| EXERCISE DETAILS |
Give again, word for word, every line in the entries below from the line with "def Half.serClrEff (m" up to and including the line with "let busy := decide", and no other line.

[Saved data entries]
>>>>

/-- The UDP datagram that a frame carries over IPv4 or IPv6. -/
def udpOf (b : List Byte) : Option Udp :=
  let (t, o) := etherType b
  let d := b.drop o
  if t = 0x0800 then
    let ihl := beAt d 0 1 % 16 * 4
    if beAt d 0 1 / 16 = 4 ∧ 20 ≤ ihl ∧ beAt d 9 1 = 17 ∧ beAt d 6 2 % 2 ^ 14 = 0 then
      udpAt false (BitVec.ofNat 128 (0xFFFF * 2 ^ 32 + beAt d 12 4)) (beAt d 16 4) ((d.take (beAt d 2 2)).drop ihl)
    else none
  else if t = 0x86DD then
    (if beAt d 0 1 / 16 = 6 ∧ beAt d 6 1 = 17 then
       udpAt true (BitVec.ofNat 128 (beAt d 8 16)) (beAt d 24 16) ((d.drop 40).take (beAt d 4 2))
     else none)
  else none

/-- MAC.IP6 as a number. -/
def Half.macIp6 (m : Half) (p : Nat) : Nat :=
  (m.rdN (rMacIp6 p)) + (m.rdN (rMacIp6 p + 4)) * 2 ^ 32 + (m.rdN (rMacIp6 p + 8)) * 2 ^ 64 + (m.rdN (rMacIp6 p + 12)) * 2 ^ 96

/-- R343: the datagram is addressed to the port. -/
def Half.macOwns (m : Half) (p : Nat) (u : Udp) : Bool :=
  if u.v6 then decide (u.dst ≠ 0) && decide (u.dst = m.macIp6 p) else decide (u.dst ≠ 0) && decide (u.dst = m.rdN (rMacIp4 p))

/-- R353: filter f of a FLD port matches a frame. -/
def Half.fltMatch (m : Half) (p f : Nat) (b : List Byte) : Bool :=
  let w0 := m.rd (rMacFlt p (2 * f))
  let w1 := m.rdN (rMacFlt p (2 * f + 1))
  flag w0 31 && (decide (w1 = 0) || decide (w1 = beAt b 8 4))
    && (if flag w0 29 then (match udpOf b with | some u => decide (u.dport = fld w0 0 16) | none => false)
        else decide ((etherType b).1 = fld w0 0 16))

/-- R353: the source bindings of a matching filter take their fields from the frame's payload. -/
def Half.fltPresent (m : Half) (y : View) (p f : Nat) (b : List Byte) : Half :=
  let pay := b.drop (etherType b).2
  (m.sources (fun d => decide (bKind d = 5) && decide (bByte d 8 = p - 0xB0) && decide (bByte d 9 = f))).foldl
    (fun m s => m.present y s (leNat ((pay.drop (bHalf (m.srcDesc s) 10)).take 40)) m.tai) m

/-- R343: the frame goes to the receive queue as ETH_RX. -/
def Half.macDeliver (m : Half) (p flt : Nat) (b : List Byte) : Half :=
  if m.rdB (rMacQueue p) 31 then
    match m.post (m.rdF (rMacQueue p) 0 8) 0x01 p m.tai (m.macStamp p) [BitVec.ofNat 8 (macPort p), BitVec.ofNat 8 flt] b with
    | (m1, true) => m1.irq p 4
    | (m1, false) => m1.macCount p 16 1
  else m.macCount p 17 1

/-- R343: field filters, and everything else. -/
def Half.macFilter (m : Half) (y : View) (p : Nat) (b : List Byte) : Half :=
  let fs := if isFld p then (List.range 64).filter (fun f => m.fltMatch p f b) else []
  match fs with
  | [] => m.macDeliver p 0xFF b
  | f :: _ =>
    let m1 := fs.foldl (fun m f => m.fltPresent y p f b) m
    if fs.any (fun f => m1.rdB (rMacFlt p (2 * f)) 30) then m1.macDeliver p f b else m1

/-- R340: a PAUSE frame. -/
def isPause (b : List Byte) : Bool := decide ((etherType b).1 = 0x8808) && decide (beAt b (etherType b).2 2 = 1)
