/-- OSDP_REPLY_TIMEOUT (R327): a missed reply; OFFLINE of them in a row take the PD offline. -/
def Half.osdpTimeout (m : Half) (y : View) (e : Nat) : Half :=
  match (m.serOf e).wait with
  | none => m
  | some k =>
    if m.serProto e ≠ 2 then m
    else
      let p := (m.serOf e).pd k
      let n := min (p.missed + 1) 255
      let off := p.online && decide (m.rdF (rSerOsdp e) 16 4 ≤ n)
      let m1 := (m.serCount e 6 1).updSer e (fun x =>
        { x.setPd k ⟨p.online && !off, n, if off then 0 else p.seq⟩ with wait := none })
      if off then
        ((m1.irq (0x080 + e) 1).ev 0x0F03 e k (m1.pdAddr e k) n).pointFlags y 5 true (m1.slotPoints e k)
      else m1

/-- ASYNC_FRAME_END (R328). -/
def Half.asyncRx (m : Half) (e : Nat) (f : AsyncFrame) : Half :=
  if !m.serHears e || decide (m.serProto e ≠ 0) then m
  else
    let bad := f.frame + (if 1024 < f.data.length then 1 else 0)
    (((m.serCount e 0 1).serCount e 2 bad).serCount e 3 f.parity).serDeliver e 0 0 0 0 (f.data.take 1024)

/-- SER_FRAME_SEND (R325, R328). -/
def Half.serFrameSend (m : Half) (y : View) (e : Nat) : Half :=
  if !m.serSpeaks y e then m
  else if m.serProto e = 1 then m.mstpFrameSend e
  else if m.serProto e = 0 then
    match (m.serQueued e).head? with
    | none => m
    | some a =>
      let d := m.serDesc a
      if d.ok then (m.serSend e 0 0 0 d.data).serFinish e a 0 else m.serFinish e a 5
  else m

/-- R324: the protocol accepts the rate. -/
def serRateOk (proto baud : Nat) : Bool :=
  if proto = 0 then decide (9600 ≤ baud) && decide (baud ≤ 3000000)
  else if proto = 1 then decide (baud ∈ [9600, 19200, 38400, 57600, 76800, 115200])
  else decide (baud ∈ [9600, 19200, 38400, 57600, 115200, 230400])

/-- SER.CTRL (R323, R324, R330). -/
def Half.serCtrlEff (m : Half) (n e : Nat) (st : Stamp) (v : Word) : Half × Nat :=
  let k := rSerCtrl e
  let old := m.rdF k 0 2
  let new := fld v 0 2
  let proto := fld v 4 2
  if new = 3 ∨ proto = 3 then (m, 5)
  else if old ≠ 0 ∧ proto ≠ m.serProto e then (m, 8)
  else if new ≠ 0 ∧ !serRateOk proto (m.rdF (rSerBaud e) 0 22) then (m, 5)
  else
    let m1 := (m.plainWrite n k v).updSer e (fun x => { x with dup := false })
    if new = old then (m1, 0)
    else
      let m2 := m1.ev 0x0F05 e old new st.toNat
      (if new = 1 then m2 else m2.serModeEffect e, 0)

/-- A slot committed by a write of its word 0 (R329). -/
def Half.serSlotEff (m : Half) (y : View) (n e s : Nat) (v : Word) : Half × Nat :=
  (m.slotCommit y e s (m.commitWords n (rSerSlot e s) 4 v), 0)

/-- SER.CLR (Table 13.5). -/
def Half.serClrEff (m : Half) (e : Nat) (v : Word) : Half × Nat :=
  if flag v 0 then ((List.range 7).foldl (fun m k => m.wrN (rSerCnt e k) 0) m, 0) else (m, 0)

/-- Table 13.6: the rules of the plain registers of a SER page. -/
def Half.serRule (m : Half) (e k : Nat) (v : Word) : Nat :=
  let busy := decide (m.rdF (rSerCtrl e) 0 2 ≠ 0)
  if k = rSerBaud e then (if busy then 8 else 0)
  else if k = rSerAsync e then
    (if busy then 8
     else if fld v 8 16 < 2 ∨ 1000 < fld v 8 16 ∨ fld v 4 2 = 3 ∨ fld v 0 4 < 7 ∨ 8 < fld v 0 4 then 5 else 0)
  else if k = rSerMstp e then
    (if busy then 8 else if fld v 24 8 < 5 ∨ 250 < fld v 24 8 ∨ fld v 16 8 = 0 then 5 else 0)
  else if k = rSerOsdp e then (if fld v 16 4 = 0 ∨ fld v 8 8 < 20 ∨ fld v 0 8 < 10 then 5 else 0)
  else if k = rSerQueue e then m.queueRule k v true
  else if rSerPdAddr e 0 ≤ k ∧ k ≤ rSerPdAddr e 15 then (if fld v 0 7 = 127 then 5 else 0)
  else 0

/-- A write of a SER page register by accessor n with a stamp. -/
def Half.serWrite (m : Half) (y : View) (n e k : Nat) (st : Stamp) (v : Word) : Half × Nat :=
  if k = rSerCtrl e then m.serCtrlEff n e st v
  else if k = rSerClr e then m.serClrEff e v
  else if rSerSlot e 0 ≤ k ∧ k < rSerSlot e 64 then m.serSlotEff y n e ((k - rSerSlot e 0) / 16) v
  else
    let code := m.serRule e k v
    if code = 0 then (m.plainWrite n k v, 0) else (m, code)

/-- SER.STAT (Table 13.6). -/
def Half.serRead (m : Half) (y : View) (e k : Nat) : Option Word :=
  if k = rSerStat e then
    let x := m.serOf e
    some (word (maskOf ((List.range 16).filter (fun k => (x.pd k).online)) * 2 ^ 16 + x.dup.toNat * 2 ^ 9
      + (x.token && y.any).toNat * 2 ^ 8 + (!y.any).toNat * 2 ^ 7 + x.mode * 2 ^ 4))
  else none

end Sys2Proof.Machine
end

<<<<

| RESULT |
def Half.serClrEff (m : Half) (e : Nat) (v : Word) : Half × Nat :=
  if flag v 0 then ((List.range 7).foldl (fun m k => m.wrN (rSerCnt e k) 0) m, 0) else (m, 0)

/-- Table 13.6: the rules of the plain registers of a SER page. -/
def Half.serRule (m : Half) (e k : Nat) (v : Word) : Nat :=
  let busy := decide (m.rdF (rSerCtrl e) 0 2 ≠ 0)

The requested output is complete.